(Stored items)
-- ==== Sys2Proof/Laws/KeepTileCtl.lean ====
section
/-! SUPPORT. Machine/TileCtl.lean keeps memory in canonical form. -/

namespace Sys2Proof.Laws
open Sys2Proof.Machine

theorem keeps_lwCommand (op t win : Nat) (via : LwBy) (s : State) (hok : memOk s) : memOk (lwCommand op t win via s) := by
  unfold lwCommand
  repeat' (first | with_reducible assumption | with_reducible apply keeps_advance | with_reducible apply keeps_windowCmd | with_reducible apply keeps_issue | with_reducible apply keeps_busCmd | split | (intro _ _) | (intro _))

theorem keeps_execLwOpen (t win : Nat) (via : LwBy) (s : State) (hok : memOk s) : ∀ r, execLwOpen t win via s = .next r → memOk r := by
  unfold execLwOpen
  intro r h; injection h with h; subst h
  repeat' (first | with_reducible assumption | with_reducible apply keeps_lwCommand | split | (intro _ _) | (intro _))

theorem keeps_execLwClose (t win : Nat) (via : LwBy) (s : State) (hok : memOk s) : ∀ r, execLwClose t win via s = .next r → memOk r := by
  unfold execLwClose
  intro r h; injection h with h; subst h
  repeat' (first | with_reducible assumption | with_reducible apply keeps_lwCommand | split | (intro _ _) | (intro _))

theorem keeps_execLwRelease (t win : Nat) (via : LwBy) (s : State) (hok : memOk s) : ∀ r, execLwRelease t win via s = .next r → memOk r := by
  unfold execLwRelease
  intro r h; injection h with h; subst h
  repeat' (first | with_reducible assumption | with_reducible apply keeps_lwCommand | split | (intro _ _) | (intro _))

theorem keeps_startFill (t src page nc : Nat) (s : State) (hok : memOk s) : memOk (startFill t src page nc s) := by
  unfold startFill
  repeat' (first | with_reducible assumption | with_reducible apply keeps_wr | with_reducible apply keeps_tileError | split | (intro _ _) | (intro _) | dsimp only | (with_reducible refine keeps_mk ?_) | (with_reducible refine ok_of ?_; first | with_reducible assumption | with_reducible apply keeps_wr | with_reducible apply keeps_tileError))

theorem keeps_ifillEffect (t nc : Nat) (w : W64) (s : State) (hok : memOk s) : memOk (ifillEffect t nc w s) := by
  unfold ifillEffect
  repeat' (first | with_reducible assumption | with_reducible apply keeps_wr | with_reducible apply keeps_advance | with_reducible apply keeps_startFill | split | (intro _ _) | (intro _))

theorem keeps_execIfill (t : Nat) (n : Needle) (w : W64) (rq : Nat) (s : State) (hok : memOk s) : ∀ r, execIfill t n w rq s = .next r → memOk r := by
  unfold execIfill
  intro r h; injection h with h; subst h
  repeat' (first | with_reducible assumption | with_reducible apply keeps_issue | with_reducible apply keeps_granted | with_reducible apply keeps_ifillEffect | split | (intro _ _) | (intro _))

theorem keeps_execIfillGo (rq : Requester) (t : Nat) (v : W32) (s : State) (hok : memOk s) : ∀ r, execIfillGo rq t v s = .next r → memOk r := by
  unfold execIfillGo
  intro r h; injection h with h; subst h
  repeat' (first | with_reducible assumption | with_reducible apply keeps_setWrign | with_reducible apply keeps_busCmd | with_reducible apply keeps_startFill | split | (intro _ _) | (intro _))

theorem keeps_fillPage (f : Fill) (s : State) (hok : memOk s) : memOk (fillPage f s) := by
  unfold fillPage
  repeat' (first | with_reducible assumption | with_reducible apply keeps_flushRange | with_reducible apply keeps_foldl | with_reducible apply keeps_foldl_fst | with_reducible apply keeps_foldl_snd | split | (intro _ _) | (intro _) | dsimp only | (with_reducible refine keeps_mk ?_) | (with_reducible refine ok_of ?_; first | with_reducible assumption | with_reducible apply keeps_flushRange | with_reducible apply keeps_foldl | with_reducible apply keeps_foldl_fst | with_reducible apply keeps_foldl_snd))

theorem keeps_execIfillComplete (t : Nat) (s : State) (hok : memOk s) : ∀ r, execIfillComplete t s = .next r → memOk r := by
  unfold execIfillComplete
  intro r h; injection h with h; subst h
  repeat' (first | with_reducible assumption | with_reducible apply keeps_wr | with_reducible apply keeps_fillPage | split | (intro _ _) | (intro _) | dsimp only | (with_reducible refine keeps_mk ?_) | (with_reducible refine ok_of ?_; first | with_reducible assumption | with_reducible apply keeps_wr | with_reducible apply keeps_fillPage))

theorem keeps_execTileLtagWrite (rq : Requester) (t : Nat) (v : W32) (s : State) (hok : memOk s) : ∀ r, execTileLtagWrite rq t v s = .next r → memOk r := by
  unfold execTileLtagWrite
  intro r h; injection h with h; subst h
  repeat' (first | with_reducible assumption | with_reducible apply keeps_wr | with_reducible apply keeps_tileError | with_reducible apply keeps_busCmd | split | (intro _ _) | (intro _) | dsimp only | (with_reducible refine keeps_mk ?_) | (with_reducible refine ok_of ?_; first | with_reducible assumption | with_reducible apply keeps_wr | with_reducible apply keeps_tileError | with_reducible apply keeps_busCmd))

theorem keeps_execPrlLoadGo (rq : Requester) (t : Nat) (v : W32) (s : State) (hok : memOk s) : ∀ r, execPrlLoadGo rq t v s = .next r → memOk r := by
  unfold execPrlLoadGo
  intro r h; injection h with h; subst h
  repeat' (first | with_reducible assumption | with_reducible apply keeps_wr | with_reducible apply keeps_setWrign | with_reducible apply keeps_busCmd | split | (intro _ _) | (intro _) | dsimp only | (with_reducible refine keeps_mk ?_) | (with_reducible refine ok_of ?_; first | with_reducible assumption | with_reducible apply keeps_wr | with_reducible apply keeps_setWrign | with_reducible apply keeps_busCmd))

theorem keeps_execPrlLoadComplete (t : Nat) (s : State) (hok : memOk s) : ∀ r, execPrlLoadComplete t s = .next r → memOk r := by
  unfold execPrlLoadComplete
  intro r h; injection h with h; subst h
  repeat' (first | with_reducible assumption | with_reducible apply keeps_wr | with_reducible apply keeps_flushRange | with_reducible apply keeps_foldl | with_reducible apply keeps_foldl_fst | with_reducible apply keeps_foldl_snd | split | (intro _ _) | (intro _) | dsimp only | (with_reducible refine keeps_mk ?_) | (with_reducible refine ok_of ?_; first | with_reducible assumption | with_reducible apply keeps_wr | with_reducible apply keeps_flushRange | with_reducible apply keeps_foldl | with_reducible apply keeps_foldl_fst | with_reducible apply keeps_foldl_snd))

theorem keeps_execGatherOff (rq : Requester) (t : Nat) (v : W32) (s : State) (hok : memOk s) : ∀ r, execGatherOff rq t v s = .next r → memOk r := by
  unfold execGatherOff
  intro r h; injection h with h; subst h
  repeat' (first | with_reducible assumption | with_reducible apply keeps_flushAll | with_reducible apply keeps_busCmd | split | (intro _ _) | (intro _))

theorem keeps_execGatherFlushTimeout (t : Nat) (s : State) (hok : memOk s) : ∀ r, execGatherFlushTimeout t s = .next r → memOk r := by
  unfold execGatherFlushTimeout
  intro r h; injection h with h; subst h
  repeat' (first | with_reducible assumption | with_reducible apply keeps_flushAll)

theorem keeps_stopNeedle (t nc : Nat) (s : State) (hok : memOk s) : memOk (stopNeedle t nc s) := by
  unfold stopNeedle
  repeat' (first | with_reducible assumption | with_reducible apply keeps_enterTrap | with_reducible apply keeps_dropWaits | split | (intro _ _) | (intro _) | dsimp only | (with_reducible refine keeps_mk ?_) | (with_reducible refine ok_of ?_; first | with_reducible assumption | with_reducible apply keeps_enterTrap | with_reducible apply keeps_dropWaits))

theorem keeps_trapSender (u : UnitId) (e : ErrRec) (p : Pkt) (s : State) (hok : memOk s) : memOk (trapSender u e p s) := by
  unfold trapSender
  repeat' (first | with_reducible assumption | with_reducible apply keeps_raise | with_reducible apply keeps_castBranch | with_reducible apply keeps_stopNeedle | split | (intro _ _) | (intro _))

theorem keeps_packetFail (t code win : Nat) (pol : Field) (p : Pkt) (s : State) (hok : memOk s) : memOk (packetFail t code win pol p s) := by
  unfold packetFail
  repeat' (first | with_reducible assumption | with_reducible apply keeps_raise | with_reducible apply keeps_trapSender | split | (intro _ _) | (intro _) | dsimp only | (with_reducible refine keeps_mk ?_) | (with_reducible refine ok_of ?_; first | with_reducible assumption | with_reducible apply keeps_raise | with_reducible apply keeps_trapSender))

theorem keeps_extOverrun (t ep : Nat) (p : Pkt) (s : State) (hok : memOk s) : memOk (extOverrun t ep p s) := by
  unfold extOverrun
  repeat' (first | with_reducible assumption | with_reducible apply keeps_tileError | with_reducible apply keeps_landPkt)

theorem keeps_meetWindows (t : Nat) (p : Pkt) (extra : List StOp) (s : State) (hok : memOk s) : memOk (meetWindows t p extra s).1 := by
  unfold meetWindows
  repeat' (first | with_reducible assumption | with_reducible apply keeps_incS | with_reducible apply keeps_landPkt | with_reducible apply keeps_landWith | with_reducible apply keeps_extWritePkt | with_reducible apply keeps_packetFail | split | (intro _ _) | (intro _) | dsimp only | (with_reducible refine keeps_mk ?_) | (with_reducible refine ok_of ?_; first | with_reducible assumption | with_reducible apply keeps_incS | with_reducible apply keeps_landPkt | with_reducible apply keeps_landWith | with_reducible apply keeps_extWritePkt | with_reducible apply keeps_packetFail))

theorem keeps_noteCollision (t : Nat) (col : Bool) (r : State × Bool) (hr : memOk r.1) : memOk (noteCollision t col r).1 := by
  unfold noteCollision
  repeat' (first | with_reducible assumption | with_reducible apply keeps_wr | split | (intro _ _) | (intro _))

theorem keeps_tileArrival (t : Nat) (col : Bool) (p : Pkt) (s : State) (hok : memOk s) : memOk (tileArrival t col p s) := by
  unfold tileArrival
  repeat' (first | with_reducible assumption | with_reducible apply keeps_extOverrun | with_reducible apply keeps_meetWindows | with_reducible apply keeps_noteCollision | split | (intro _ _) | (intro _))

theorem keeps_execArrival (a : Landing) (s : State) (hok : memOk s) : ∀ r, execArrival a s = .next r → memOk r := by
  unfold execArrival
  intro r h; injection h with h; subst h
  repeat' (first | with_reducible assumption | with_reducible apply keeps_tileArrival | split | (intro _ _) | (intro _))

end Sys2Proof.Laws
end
* * *
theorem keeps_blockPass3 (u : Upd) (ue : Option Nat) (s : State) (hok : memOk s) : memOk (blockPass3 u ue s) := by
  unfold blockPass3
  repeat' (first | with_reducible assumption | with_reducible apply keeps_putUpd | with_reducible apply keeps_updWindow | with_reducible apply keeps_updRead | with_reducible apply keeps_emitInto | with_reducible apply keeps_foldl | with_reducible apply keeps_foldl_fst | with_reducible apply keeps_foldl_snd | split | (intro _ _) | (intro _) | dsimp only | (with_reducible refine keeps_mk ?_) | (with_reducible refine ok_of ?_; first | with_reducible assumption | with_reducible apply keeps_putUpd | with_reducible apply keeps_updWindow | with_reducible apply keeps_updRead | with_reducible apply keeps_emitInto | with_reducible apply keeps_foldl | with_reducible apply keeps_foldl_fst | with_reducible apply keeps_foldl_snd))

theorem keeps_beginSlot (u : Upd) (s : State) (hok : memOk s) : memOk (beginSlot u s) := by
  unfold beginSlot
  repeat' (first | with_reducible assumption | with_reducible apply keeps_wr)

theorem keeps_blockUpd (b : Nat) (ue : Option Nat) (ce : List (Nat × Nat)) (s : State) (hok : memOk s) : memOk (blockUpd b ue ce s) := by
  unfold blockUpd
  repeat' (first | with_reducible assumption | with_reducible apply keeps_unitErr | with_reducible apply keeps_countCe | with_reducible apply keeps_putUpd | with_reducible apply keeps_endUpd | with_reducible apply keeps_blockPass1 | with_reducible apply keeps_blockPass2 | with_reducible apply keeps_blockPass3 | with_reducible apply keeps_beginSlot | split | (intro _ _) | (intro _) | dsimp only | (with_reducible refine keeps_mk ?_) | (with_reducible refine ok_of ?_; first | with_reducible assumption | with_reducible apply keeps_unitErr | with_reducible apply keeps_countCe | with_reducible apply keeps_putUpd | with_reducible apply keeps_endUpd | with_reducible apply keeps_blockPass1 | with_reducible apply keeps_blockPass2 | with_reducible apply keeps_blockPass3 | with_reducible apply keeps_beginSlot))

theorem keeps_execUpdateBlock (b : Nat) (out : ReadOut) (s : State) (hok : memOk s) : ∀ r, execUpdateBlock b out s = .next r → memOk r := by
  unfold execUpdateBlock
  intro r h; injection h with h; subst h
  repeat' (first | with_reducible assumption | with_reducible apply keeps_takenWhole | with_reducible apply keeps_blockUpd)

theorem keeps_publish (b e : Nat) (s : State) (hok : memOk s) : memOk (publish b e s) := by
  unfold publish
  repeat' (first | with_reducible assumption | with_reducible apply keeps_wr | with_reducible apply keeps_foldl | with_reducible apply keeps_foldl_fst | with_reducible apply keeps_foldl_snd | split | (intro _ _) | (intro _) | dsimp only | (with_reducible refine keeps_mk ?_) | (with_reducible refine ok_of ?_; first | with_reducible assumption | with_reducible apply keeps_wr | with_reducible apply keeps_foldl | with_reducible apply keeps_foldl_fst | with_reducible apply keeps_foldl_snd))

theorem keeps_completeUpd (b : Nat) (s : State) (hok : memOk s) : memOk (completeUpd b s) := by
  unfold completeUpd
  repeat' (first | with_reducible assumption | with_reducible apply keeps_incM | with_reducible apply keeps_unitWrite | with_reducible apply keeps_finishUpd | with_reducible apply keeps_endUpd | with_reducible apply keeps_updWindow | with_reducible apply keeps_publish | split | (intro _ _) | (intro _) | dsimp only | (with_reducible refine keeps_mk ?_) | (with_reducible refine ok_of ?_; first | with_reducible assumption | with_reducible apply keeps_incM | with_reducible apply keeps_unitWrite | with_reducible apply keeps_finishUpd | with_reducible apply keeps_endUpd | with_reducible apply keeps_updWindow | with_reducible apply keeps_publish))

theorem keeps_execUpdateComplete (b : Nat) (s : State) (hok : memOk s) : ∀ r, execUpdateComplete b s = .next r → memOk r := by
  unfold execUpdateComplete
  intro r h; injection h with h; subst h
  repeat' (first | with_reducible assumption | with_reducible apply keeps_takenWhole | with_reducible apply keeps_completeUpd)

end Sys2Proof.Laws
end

What you will do: Look over the records above, and wherever a line contains the string "execIfillGo", copy that line.

The answer:
theorem keeps_execIfillGo (rq : Requester) (t : Nat) (v : W32) (s : State) (hok : memOk s) : ∀ r, execIfillGo rq t v s = .next r → memOk r := by
  unfold execIfillGo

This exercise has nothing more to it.